*BRIEF*.
The line containing "take order. -/" marks the end, so write out exactly every line from the top of the entries below through that one.

── INFORMATION SUPPLIED

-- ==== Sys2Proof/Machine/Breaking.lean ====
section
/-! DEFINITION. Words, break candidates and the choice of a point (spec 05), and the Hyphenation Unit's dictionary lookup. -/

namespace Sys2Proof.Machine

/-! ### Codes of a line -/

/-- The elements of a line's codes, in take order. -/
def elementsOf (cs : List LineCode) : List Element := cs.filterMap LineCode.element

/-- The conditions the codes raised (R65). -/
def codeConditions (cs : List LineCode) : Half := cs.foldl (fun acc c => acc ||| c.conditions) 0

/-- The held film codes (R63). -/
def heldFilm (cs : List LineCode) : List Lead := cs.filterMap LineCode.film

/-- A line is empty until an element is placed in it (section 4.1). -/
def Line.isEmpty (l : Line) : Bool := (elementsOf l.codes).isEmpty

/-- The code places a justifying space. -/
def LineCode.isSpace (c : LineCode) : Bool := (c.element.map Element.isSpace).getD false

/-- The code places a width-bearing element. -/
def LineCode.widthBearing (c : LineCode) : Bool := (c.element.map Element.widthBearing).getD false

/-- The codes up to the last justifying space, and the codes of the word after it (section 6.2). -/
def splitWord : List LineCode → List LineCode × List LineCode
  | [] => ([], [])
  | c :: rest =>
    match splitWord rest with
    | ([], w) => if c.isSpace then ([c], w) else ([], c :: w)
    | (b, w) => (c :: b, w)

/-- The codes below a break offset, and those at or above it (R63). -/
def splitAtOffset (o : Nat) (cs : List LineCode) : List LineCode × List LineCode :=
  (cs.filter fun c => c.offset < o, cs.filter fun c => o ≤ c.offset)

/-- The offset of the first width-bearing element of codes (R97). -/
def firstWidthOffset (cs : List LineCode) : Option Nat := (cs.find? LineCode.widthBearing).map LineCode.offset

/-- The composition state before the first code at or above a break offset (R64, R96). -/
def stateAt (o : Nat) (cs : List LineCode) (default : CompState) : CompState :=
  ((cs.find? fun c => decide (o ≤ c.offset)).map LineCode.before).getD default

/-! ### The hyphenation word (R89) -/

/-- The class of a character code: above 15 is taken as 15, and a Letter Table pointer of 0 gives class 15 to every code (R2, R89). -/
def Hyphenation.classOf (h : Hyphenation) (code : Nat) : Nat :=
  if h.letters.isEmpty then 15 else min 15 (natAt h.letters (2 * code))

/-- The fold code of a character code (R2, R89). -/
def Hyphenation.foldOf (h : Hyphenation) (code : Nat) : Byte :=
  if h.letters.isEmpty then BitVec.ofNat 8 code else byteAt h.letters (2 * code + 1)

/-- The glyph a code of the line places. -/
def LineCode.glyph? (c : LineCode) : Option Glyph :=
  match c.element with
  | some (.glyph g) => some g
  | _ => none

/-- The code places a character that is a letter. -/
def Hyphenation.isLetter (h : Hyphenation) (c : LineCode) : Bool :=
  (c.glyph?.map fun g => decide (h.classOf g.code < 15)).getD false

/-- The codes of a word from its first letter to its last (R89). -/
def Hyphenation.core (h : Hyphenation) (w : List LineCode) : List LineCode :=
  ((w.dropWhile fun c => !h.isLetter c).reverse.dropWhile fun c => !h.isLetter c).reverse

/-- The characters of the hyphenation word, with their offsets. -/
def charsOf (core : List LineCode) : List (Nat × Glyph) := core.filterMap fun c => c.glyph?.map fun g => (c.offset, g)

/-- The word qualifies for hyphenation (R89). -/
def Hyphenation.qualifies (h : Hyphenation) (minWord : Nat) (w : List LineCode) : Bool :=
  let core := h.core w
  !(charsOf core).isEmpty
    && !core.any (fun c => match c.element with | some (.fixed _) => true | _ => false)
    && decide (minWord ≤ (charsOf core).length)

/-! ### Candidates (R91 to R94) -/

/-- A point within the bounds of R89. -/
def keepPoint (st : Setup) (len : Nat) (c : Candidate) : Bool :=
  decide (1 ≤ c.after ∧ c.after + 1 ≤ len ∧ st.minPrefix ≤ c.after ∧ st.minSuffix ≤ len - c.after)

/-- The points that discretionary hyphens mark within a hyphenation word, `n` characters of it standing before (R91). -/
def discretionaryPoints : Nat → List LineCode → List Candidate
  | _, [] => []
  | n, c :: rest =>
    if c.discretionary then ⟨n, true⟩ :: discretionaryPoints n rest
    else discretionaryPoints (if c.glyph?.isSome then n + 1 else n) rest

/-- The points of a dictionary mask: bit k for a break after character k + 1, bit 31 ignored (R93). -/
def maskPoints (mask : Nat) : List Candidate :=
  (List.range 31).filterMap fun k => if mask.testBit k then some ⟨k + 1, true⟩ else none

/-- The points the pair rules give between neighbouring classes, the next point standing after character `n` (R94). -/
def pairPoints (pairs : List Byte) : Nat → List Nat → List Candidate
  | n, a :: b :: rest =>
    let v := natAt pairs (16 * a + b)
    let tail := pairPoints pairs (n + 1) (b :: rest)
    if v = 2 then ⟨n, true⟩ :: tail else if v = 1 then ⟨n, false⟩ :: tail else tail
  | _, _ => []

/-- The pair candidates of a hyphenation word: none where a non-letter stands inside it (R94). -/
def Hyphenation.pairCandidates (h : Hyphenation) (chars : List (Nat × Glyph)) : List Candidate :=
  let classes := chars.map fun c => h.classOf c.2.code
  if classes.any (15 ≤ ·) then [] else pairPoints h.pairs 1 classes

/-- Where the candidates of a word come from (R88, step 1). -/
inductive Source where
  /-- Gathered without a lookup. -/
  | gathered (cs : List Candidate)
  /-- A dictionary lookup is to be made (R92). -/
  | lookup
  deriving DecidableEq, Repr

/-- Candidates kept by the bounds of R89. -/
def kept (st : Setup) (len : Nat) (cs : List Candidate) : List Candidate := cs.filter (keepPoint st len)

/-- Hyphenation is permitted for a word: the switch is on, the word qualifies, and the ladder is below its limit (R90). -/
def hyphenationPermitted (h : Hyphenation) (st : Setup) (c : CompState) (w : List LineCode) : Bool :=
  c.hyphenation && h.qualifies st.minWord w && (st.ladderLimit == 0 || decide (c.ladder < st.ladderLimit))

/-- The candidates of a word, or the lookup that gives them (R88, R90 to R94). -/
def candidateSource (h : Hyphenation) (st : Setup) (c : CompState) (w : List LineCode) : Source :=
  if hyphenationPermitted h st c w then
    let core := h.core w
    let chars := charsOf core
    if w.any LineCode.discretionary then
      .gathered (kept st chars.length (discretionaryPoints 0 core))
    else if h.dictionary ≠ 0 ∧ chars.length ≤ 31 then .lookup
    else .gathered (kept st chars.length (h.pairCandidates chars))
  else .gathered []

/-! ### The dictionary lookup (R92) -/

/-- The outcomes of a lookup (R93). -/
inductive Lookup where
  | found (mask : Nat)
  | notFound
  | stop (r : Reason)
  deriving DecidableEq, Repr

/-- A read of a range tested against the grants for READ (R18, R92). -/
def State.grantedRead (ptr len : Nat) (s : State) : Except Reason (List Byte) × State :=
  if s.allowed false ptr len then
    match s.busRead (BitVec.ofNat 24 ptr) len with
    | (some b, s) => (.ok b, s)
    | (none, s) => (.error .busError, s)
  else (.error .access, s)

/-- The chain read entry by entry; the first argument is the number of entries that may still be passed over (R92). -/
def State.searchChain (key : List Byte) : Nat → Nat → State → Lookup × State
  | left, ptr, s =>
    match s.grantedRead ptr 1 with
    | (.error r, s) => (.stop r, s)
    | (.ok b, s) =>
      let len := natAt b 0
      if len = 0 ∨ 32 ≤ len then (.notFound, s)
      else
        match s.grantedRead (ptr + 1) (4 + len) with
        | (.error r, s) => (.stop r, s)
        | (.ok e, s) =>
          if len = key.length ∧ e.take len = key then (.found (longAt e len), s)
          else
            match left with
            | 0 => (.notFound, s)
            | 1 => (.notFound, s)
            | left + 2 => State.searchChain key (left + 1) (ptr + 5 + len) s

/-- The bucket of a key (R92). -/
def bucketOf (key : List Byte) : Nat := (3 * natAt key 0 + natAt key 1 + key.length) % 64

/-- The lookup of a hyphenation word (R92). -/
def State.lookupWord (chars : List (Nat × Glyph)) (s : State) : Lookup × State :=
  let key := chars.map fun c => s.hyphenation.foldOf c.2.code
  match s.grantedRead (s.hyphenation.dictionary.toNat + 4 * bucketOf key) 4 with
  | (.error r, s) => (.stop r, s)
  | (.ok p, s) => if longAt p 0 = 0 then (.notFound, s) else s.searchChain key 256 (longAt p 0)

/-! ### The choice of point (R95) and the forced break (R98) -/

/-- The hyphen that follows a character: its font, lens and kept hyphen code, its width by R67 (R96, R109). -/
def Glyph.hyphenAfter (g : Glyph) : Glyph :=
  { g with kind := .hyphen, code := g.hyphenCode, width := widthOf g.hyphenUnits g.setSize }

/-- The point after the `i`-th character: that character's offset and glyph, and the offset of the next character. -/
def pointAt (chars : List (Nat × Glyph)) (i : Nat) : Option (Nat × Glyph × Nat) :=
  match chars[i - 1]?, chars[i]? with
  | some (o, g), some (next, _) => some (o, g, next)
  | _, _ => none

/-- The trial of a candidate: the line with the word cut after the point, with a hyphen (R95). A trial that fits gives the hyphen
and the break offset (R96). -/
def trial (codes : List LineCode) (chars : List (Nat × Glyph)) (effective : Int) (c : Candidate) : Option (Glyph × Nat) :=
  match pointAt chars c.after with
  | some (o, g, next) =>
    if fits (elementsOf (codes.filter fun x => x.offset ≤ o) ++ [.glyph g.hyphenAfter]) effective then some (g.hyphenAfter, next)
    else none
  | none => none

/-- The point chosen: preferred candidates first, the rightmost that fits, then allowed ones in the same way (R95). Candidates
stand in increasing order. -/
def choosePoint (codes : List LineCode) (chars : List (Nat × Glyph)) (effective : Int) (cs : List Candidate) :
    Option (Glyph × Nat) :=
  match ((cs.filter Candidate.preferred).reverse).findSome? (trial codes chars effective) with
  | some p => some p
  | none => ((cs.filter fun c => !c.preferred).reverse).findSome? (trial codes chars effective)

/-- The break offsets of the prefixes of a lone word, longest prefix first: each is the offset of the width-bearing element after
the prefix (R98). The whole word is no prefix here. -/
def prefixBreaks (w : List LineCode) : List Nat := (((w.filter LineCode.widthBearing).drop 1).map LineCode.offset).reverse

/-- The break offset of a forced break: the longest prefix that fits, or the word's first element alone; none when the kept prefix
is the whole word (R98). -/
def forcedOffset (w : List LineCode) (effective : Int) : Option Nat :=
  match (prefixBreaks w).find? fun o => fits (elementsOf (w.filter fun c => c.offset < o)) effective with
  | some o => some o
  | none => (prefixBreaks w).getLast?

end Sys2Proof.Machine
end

────

*EXERCISE RESULT*.
-- ==== Sys2Proof/Machine/Breaking.lean ====
section
/-! DEFINITION. Words, break candidates and the choice of a point (spec 05), and the Hyphenation Unit's dictionary lookup. -/

namespace Sys2Proof.Machine

/-! ### Codes of a line -/

/-- The elements of a line's codes, in take order. -/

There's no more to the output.